I had in fact relaxed so much that I forgot about the one member of my teacher training class who drives me up the wall. This week, it was disparaging comments about a much-loved teaching method of mine- specifically, using games in class- which got me going and stopped me wanting to contribute. "In my subject," he announced, "games are for Christmas break." I found that very rude of him, and can't help wondering whether he allows his own students to be so rude about other students' opinions and ideas. I was rather frustrated that games were not discussed further as other methods were, since I was itching for the opportunity at least to explain why they are so useful in an English class. What I should have done was jump on the comment, which was made seemingly as a parting shot as other comments have been, and ask why he said that. I felt very angry that someone felt it was acceptable to denigrate a teaching tool, simply because it couldn't be used for a particular subject. That said, I feel that a game approach can be used in a variety of subject areas. It's not specifically playing a game- I don't spend my English classes playing parlour games- it's putting the learning goal into a game format.

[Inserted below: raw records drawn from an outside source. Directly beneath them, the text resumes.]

-- ==== Sys2Proof/Tests/Slice0.lean ====
section
/-! SUPPORT. The model's own tests: ill-formed commands refused, worked examples of the manual, one step each, and for every
obligation with hypotheses a state and operands that meet them. -/

namespace Sys2Proof.Tests

open Sys2Proof.Machine

set_option Elab.async false

/-! ### Ill-formed commands -/

theorem test_wellFormed_config_length : (Instr.configAttemptEnd (.bytes [0x4B])).wellFormed = false := by decide

theorem test_wellFormed_config_whole : (Instr.configAttemptEnd (.bytes (List.replicate 42 0))).wellFormed = true := by decide

theorem test_wellFormed_half_unit : (Instr.storeCompletion 0 true (List.replicate 511 0)).wellFormed = false := by decide +kernel

theorem test_wellFormed_thirteen_units : (Instr.storeCompletion 0 true (List.replicate 6656 0)).wellFormed = false := by
  decide +kernel

theorem test_wellFormed_long_frame : (Instr.frameNotHanded (List.replicate 285 true)).wellFormed = false := by decide +kernel

theorem test_wellFormed_start_tag : (Instr.startTimeExpiry 65536).wellFormed = false := by decide

theorem test_wellFormed_latest_tag : (Instr.latestStartExpiry 65536).wellFormed = false := by decide

theorem test_wellFormed_scheduled_tag : (Instr.scheduledStartExpiry 65536).wellFormed = false := by decide

/-! ### Worked examples and tables of the manual -/

/-- 13.1: the CRC of the nine ASCII characters 123456789 is 0x29B1. -/
theorem test_crc_check_value :
    crc16 (bytesToBits [0x31, 0x32, 0x33, 0x34, 0x35, 0x36, 0x37, 0x38, 0x39]) = 0x29B1 := by decide +kernel

/-- R143: a frame of no payload takes 46 bit times without its fill bits. -/
theorem test_frame_length :
    ((Notice.taken.frame 5).content ++ bitsOf (crc16 (Notice.taken.frame 5).content)).length + 7 = 46 := by decide +kernel

/-- R141: six equal bits are followed by one fill bit of the other value. -/
theorem test_fill_bit : stuffFrom true 1 [false, false, false, false, false, false, true]
    = [false, false, false, false, false, false, true, true] := by decide

/-- R6, its example: a pulse at 4,147,199,990 and a label of second 0 give e = -10 and k = +1. -/
theorem test_label_error_example : labelError 4147199990 0 = (-10, 1) := by decide

/-- R93: unity at 0, the largest and the smallest word. -/
theorem test_gain_words : gainWord 0 = 1048576 ∧ gainWord 120 = 4174456 ∧ gainWord (-900) = 33 := by decide +kernel

/-- R93 against itself: by its formula two composites give one word (assumption 7). -/
theorem test_gain_words_meet : gainWord (-899) = 34 ∧ gainWord (-898) = 34 := by decide +kernel

/-- R108: an open gate adds nothing, a closed gate sends silence. -/
theorem test_gate_ends : gateSample (-8388608) 960 = -8388608 ∧ gateSample 8388607 0 = 0 := by decide

/-- R95: the quotient goes toward zero, up and down. -/
theorem test_ramp_rounds : rampGain 0 10 0 = 0 ∧ rampGain 10 0 0 = 10 ∧ rampGain 10 0 47 = 0 := by decide

/-- R2: midnight lies between: 10 samples before Dlen is due at 0, and 0 is not due 10 samples before Dlen. -/
theorem test_due_across_midnight : isDue 4147199990 0 = true ∧ isDue 0 4147199990 = false := by decide

/-- No row of the opcode table has bits, so no word spells a command. -/
theorem test_no_word_spells_a_command : decodeTableWord 8 1 = none := by decide

/-! ### Small states -/

/-- A SOLO engine in its first sample period, with the defaults of R198. -/
def solo : State := State.reset.firstPeriod defaultConfig true

/-- The same later, on an idle line, past the first sample period of its control period. -/
def later : State := { solo with period := 2, intervals := [], bus := { solo.bus with line := .idle } }

/-- A paired engine, number 0 of partner 1, with a role state. -/
def paired (r : RoleState) : State :=
  { later with
    cfg := { defaultConfig with setting := .main, partner := some 1 }, pair := { role := r }
    mix := { later.mix with gate := if r = .live then {} else ⟨.closed, 0⟩ } }

/-- An interval expiry that is due. -/
def dueNow (s : State) (h : IntervalHandle) : State := { s with intervals := [⟨h, 0⟩] }

/-- A frame from station 5 to the engine. -/
def from5 : Header := ⟨5, 5, 0⟩

/-- A frame from the partner, station 1. -/
def from1 : Header := ⟨0, 1, 31⟩

def snap : Snapshot :=
  { cls := .song, format := 0, length := 96000, elen := 96000, segue := 90000, fadeMark := some 91200, fadeLen := 4800, trim := 0
    firstBlock := 100, blocks := 94 }

/-- A GO record on group A, ARMED on deck 0. -/
def goRecord : CueRecord :=
  { tag := 7, cart := 70, group := 1, kind := .go, startTime := none, peer := none, latest := none, fadeIn := 0, law := .linear
    fadeOut := none, displace := 0, duck := 0, breakId := none, snapshot := some snap, state := .armed, deck := some 0 }

def anItem : Item := itemOf goRecord snap

/-- Its deck: everything fetched. -/
def armedDeck : Deck :=
  { state := .armed, bound := some 7, item := some anItem, fetchPtr := 94, fetchLimit := 94, endPos := 96000 }

/-- An engine with one ARMED record of a kind. -/
def armed (k : StartKind) : State :=
  { later with records := [{ goRecord with kind := k }], decks := later.decks.set 0 armedDeck }

/-- The deck with its item on air, 100 samples in. -/
def playingDeck : Deck := { armedDeck with state := .playing, p := 100, actualStart := some 0 }

/-- An engine whose deck 0 plays, the deck changed by a function. -/
def onAir (f : Deck → Deck) : State :=
  { later with
    records := [{ goRecord with state := .onAir, actualStart := some 0 }], decks := later.decks.set 0 (f playingDeck) }

/-- An engine with a read of block 3 for deck 0 in flight. -/
def reading (p : Purpose) (retry abandoned : Bool) : State :=
  { onAir id with
    reader := { flight := some ⟨p, 8, 8, 4, retry, abandoned⟩, fetch := some ⟨.record 7, 70, none, false⟩ } }

/-- An engine sending a notice, with its error count and the error run. -/
def sending (n : Notice) (errors run : Nat) : State :=
  { later with bus := { send := .enabled, line := .sending, queue := [⟨n, 3, errors⟩], flight := some 3, errorRun := run, handed := 4 } }

/-- A break entry 0 that is RUNNING. -/
def runningEntry : BreakEntry := { state := .running, id := 9, group := 1, rejoin := 1000 }

/-- A fill record of that break on deck 0. -/
def fillOnAir : CueRecord :=
  { fillRecordOf { runningEntry with fillCart := some 70 } snap with state := .onAir, deck := some 0, actualStart := some 0 }

/-! ### Meanings, one step each -/

/-- R198: the third failed attempt takes the defaults, and the first sample period begins. -/
theorem test_third_failure_defaults :
    exec (.configAttemptEnd .failed) { State.reset with attempts := 2 } = .next { solo with attempts := 3 } := rfl

/-- R1: air time wraps at Dlen into the day number, and the day number at 65,536. -/
theorem test_midnight : ({ later.clock with airTime := 4147199999, day := 65535 } : Clock).advance
    = { later.clock with airTime := 0, day := 0 } := by decide +kernel

/-- R36: tag 0 is refused before its bad group is looked at. -/
theorem test_load_tests_in_order : solo.loadRefusal ⟨0, 1, 0, 0, 7, 0, 0, 0, 0, 0, 0, 0, 0⟩ = some .reservedTag := by decide +kernel

/-- 13.1 and 13.3: the STATUS of a SOLO engine after reset: FREE, LIVE, CONFIG_DEFAULT; three groups SOUNDING. -/
theorem test_status_after_reset : (statusBytes solo.statusNow)
    = [0x04, 0xFF, 0, 0, 0, 0, 0, 0, 0, 0, 0, 0, 0x44, 0x40] := by decide +kernel

/-- R109: an opening from 0 uses 1 first; a closing from 960 uses 958 first. -/
theorem test_gate_first_weights : (Gate.move ⟨.opening, 0⟩).weight = 1 ∧ (Gate.move ⟨.closing, 960⟩).weight = 958 := by decide

/-- R75, R76: at 100 of 480 samples of a fade, the equivalent point of a fade of 240 is 50. -/
theorem test_equivalent_point : roundDiv (100 * 240) 480 = 50 := by decide

/-- R203: with entries 2 and 5 RUNNING and the position at 5, the next report is of entry 2. -/
theorem test_report_order :
    let b : Breaks := { entries := (later.breaks.entries.set 2 runningEntry).set 5 runningEntry, reportPos := 5 }
    ({ later with breaks := b } : State).reportEntry = some 2 := by decide +kernel

/-- R130, R133, R135: a break whose R was set near 12 h ahead while a member sounds still has R as its truncation end, and a fill that
sounds still leaves a shortfall and holds a fade of the length that the room gives, 0. -/
theorem test_rejoin_half_a_day_ahead :
    let b : BreakEntry := { runningEntry with rejoin := 2073600005 }
    let s : State := { later with
      clock := { later.clock with airTime := 10 }, records := [fillOnAir], breaks := { entries := later.breaks.entries.set 0 b } }
    room b.rejoin 0 = 0 ∧ ((s.judgeFillFade 0).entry 0).fillFade = some ⟨0, b.rejoin, false⟩
      ∧ soundingTrunc b { fillOnAir with breakId := some 9 } 10 = some b.rejoin ∧ s.endsBeforeRejoin b fillOnAir = true := by
  decide +kernel

/-- R121: a takeover in the first sample period of a window leaves that window, and a complete one that awaits its judgement, unjudged. -/
theorem test_takeover_spoils_the_window :
    let s : State := { paired .shadow with monitor := { full := true } }
    s.takeAir.monitor.full = false ∧ ∀ a : Fin 3, (s.takeAir.monitor.groups[a]).window = { wholeLive := false } := by decide +kernel

/-- R181: a HARD_AT record follows the partner's START once its displacement is done, and one that has lost its deck meanwhile keeps the
start to catch up from. -/
theorem test_shadow_hard_at_keeps_the_start :
    let r : CueRecord := { goRecord with kind := .hardAt }
    let s : State := { paired .shadow with records := [r], decks := later.decks.set 0 armedDeck }
    let t : State := { s with records := [{ r with displaced := true, state := .queued, deck := none }] }
    s.followStart 7 (some 500) = (s.displaceAndOvertake r).emit [.partnerStart 7 (some 500)]
      ∧ ((t.perform (.partnerStart 7 (some 500))).find 7).map (fun u => (u.triggered, u.shadowStart)) = some (true, some 500)
      ∧ ((t.startRecord 7 (some 500) false false).find 7).map (·.shadowStart) = some (some 500) := by
  decide +kernel
/-! ### Witnesses of the obligations' hypotheses -/

theorem witness_StepTakesTheFrontCommand :
    ({ solo with pending := [.timePulse, .lineIdle] } : State).pending = .timePulse :: [.lineIdle] ∧ solo.pending = [] := by decide

theorem witness_LimitsKeptByEveryStep :
    State.Limits { later with pending := [.timePulse] } ∧ ∃ t, step { later with pending := [.timePulse] } = .next t :=
  ⟨⟨by unfold Clock.Ok; decide +kernel, by unfold State.OrderOk; decide +kernel, by unfold AsRunLog.Ok; decide +kernel,
    by decide +kernel, by decide +kernel, by unfold Peer.Ok; decide +kernel, by decide +kernel, by decide +kernel⟩, _, rfl⟩

theorem witness_FramesReadBack : (Notice.taken.frame 5).payload.length ≤ 24
    ∧ ((⟨from5, 16, List.replicate 24 255⟩ : Frame).payload).length ≤ 24 := by decide

/-- A record with a right marker and a role code. -/
def configBytes (role partner : Byte) : List Byte := [0x4B, 0x43, 0x32, 0x34, role, partner] ++ List.replicate 36 0

theorem witness_ConfigAttemptsEndInARecord :
    (State.reset.phase = .configuring ∧ State.reset.attempts < 2)
    ∧ 2 ≤ ({ State.reset with attempts := 2 } : State).attempts
    ∧ (configBytes 0 0).take 4 = [0x4B, 0x43, 0x32, 0x34] ∧ (List.replicate 42 (0 : Byte)).take 4 ≠ [0x4B, 0x43, 0x32, 0x34]
    ∧ solo.phase = .running := by decide +kernel

theorem witness_RoleSettingStartsTheEngine :
    State.reset.phase = .configuring ∧ (configBytes 1 1).take 4 = [0x4B, 0x43, 0x32, 0x34]
    ∧ (readConfig 0 (configBytes 0 1)).setting = .solo ∧ (readConfig 0 (configBytes 1 1)).setting = .main
    ∧ (readConfig 0 (configBytes 2 1)).setting = .standby := by decide +kernel

theorem witness_SamplePeriodAdvancesAirTime :
    solo.phase = .running ∧ ({ solo with clock := { solo.clock with airTime := 4147199999 } } : State).phase = .running := by
  decide

theorem witness_QuietSamplePeriodMixes :
    let s : State := { later with period := 1, controlDone := true }
    let e : State := { later with period := 48 }
    later.phase = .running ∧ later.firstDue = none ∧ later.controlIndex ≠ 0 ∧ later.bus.line ≠ .flagging
    ∧ later.monitor.storeFaults = []
    ∧ ((onAir id).firstDue = none ∧ ((onAir id).deck 0).item = some anItem ∧ ((onAir id).deck 1).item = none)
    ∧ (s.firstDue = none ∧ s.controlIndex = 0) ∧ (e.firstDue = none ∧ e.controlIndex = 47) := by decide +kernel

/-- R119, R113: at the close of a sample period its STORE FAULT is handed, and the window record takes the period (assumption 41). -/
theorem test_period_hands_its_store_fault :
    let s := onAir fun x => { x with ring := x.ring.set 0 (.filled 0 (List.replicate 4 0x7F)) }
    let s : State := { s with monitor := { s.monitor with storeFaults := [⟨2, 1⟩] } }
    s.closePeriod.bus.queue.map (·.notice) = [.fault ⟨1, 3, 1⟩] ∧ s.closePeriod.monitor.storeFaults = [] := by decide +kernel

theorem witness_FramesAreScaledSummedAndGated :
    let s := onAir fun x => { x with ring := x.ring.set 0 (.filled 0 []) }
    ((s.deck 0).sounding = true ∧ (s.deck 0).item = some anItem ∧ (s.deck 0).filledBlock ((s.deck 0).p / 1024) = some [])
    ∧ ((onAir id).deck 0).filledBlock (((onAir id).deck 0).p / 1024) = none ∧ (2 : Group) ≠ anItem.group
    ∧ (s.deck 1).sounding = false := by decide +kernel

theorem witness_GainStagesFollowTheirTables :
    let f : FadeTerm := ⟨true, 100, 480, .linear⟩
    let g : FadeTerm := ⟨true, 100, 480, .log⟩
    (f.law = .linear ∧ f.fadesIn = true ∧ f.pos < f.len ∧ ({ f with pos := 480 } : FadeTerm).len ≤ 480)
    ∧ (g.law = .log ∧ g.fadesIn = true ∧ 0 < g.pos ∧ g.pos < g.len ∧ ({ g with pos := 0 } : FadeTerm).pos = 0
      ∧ ({ g with fadesIn := false } : FadeTerm).fadesIn = false)
    ∧ fadeContribution (some g) = some (-475) ∧ fadeContribution (some { g with pos := 0 }) = none
    ∧ ((-900 : Int) ≤ -30 + 0 + -20 - 60 + -150 ∧ (-30 : Int) + 0 + -20 - 60 + -150 ≤ 120)
    ∧ ((-240 : Int) + 0 + -900 - 0 + 0 < -900) ∧ ((120 : Int) < 121) := by decide +kernel

/-- The worked case of chapter 5: a composite of -260 gives 52,553. -/
theorem witness_GainWordIsTheNearest : (-900 : Int) ≤ -260 ∧ (-260 : Int) ≤ 120 ∧ gainWord (-260) = 52553 := by decide +kernel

For example: I want my students to revise the past simple tense. I could give them a test. I could give them a worksheet on the past simple. In some classes that is precisely what I would do, as they respond to a more formal teaching style. But I could, with equal success in terms of the learning outcome, use the Blockbusters I think I've mentioned before- a hex-grid of verbs, which the students have to turn into the tense I specify to win the hex and get across the board.

Another example: I want to feedback with the class and go through the answers to some work they have been doing, let us for the sake of argument say a Cloze exercise. I could simply ask them to tell me the answers and I write them down. But I could also put the students in teams, and 'buy' the correct answers with monopoly money- if they bid on the correct one, they get their money back. If they bid incorrectly, they lose their money, and the team with the most money at the end is the winner. It keeps their interest, as they have a stake in every answer, and getting them right matters more. Or I could project (this is pre-Smartboard) the exercise onto the whiteboard twice- as in two copies up at the same time- give two groups of students pens, and get them to race to fill out the correct answers. The team with the most correct, and correctly spelled, wins. Again, it makes getting things right matter.

A final example, from a listening exercise: I want my students to pick out particular words in a listening exercise, to practice their listening skills. A great, fun, and very kinaesthetic way to do this, is to give the students flashcards, each with a different word on it. The chairs are put out so that students can stand up easily. When they hear their word, that is exactly what they have to do. It hones their skills, and is tremendous fun when you use a song.

These examples, and others like them (I shall talk about using puppets and drama another time) are, as far as I'm concerned, games. They are not serious, but they have learning outcomes, and students gain from them. One of the most important things they gain is a more varied lesson. Varying the way that I deliver my subject is, as far as I'm concerned, one of the most important skills I can develop. It keeps my students engaged, interested, and focussed on the task.

At least I can empathise now with students who have problems with particular peers who antagonise them- there was a time when I would deliberately pair such students to try and get them to co-operate and get over their differences, but I realise now, having had to work with said classmember, just how unproductive that can be.

Slang and talking about the trip will, I think, provide some interesting lessons.

But not as interesting, I suspect, as the ESOL citizenship work. Why didn't I start using this sooner? It's an ideal way to introduce some positive changes in classroom management, as one of the first things discussed in both the coursebooks are good and bad manners. Now that we have established what they are, my Entry 2 class are keenly putting up their hands before answering or asking questions- a good start to getting them not to talk to each other when others are talking.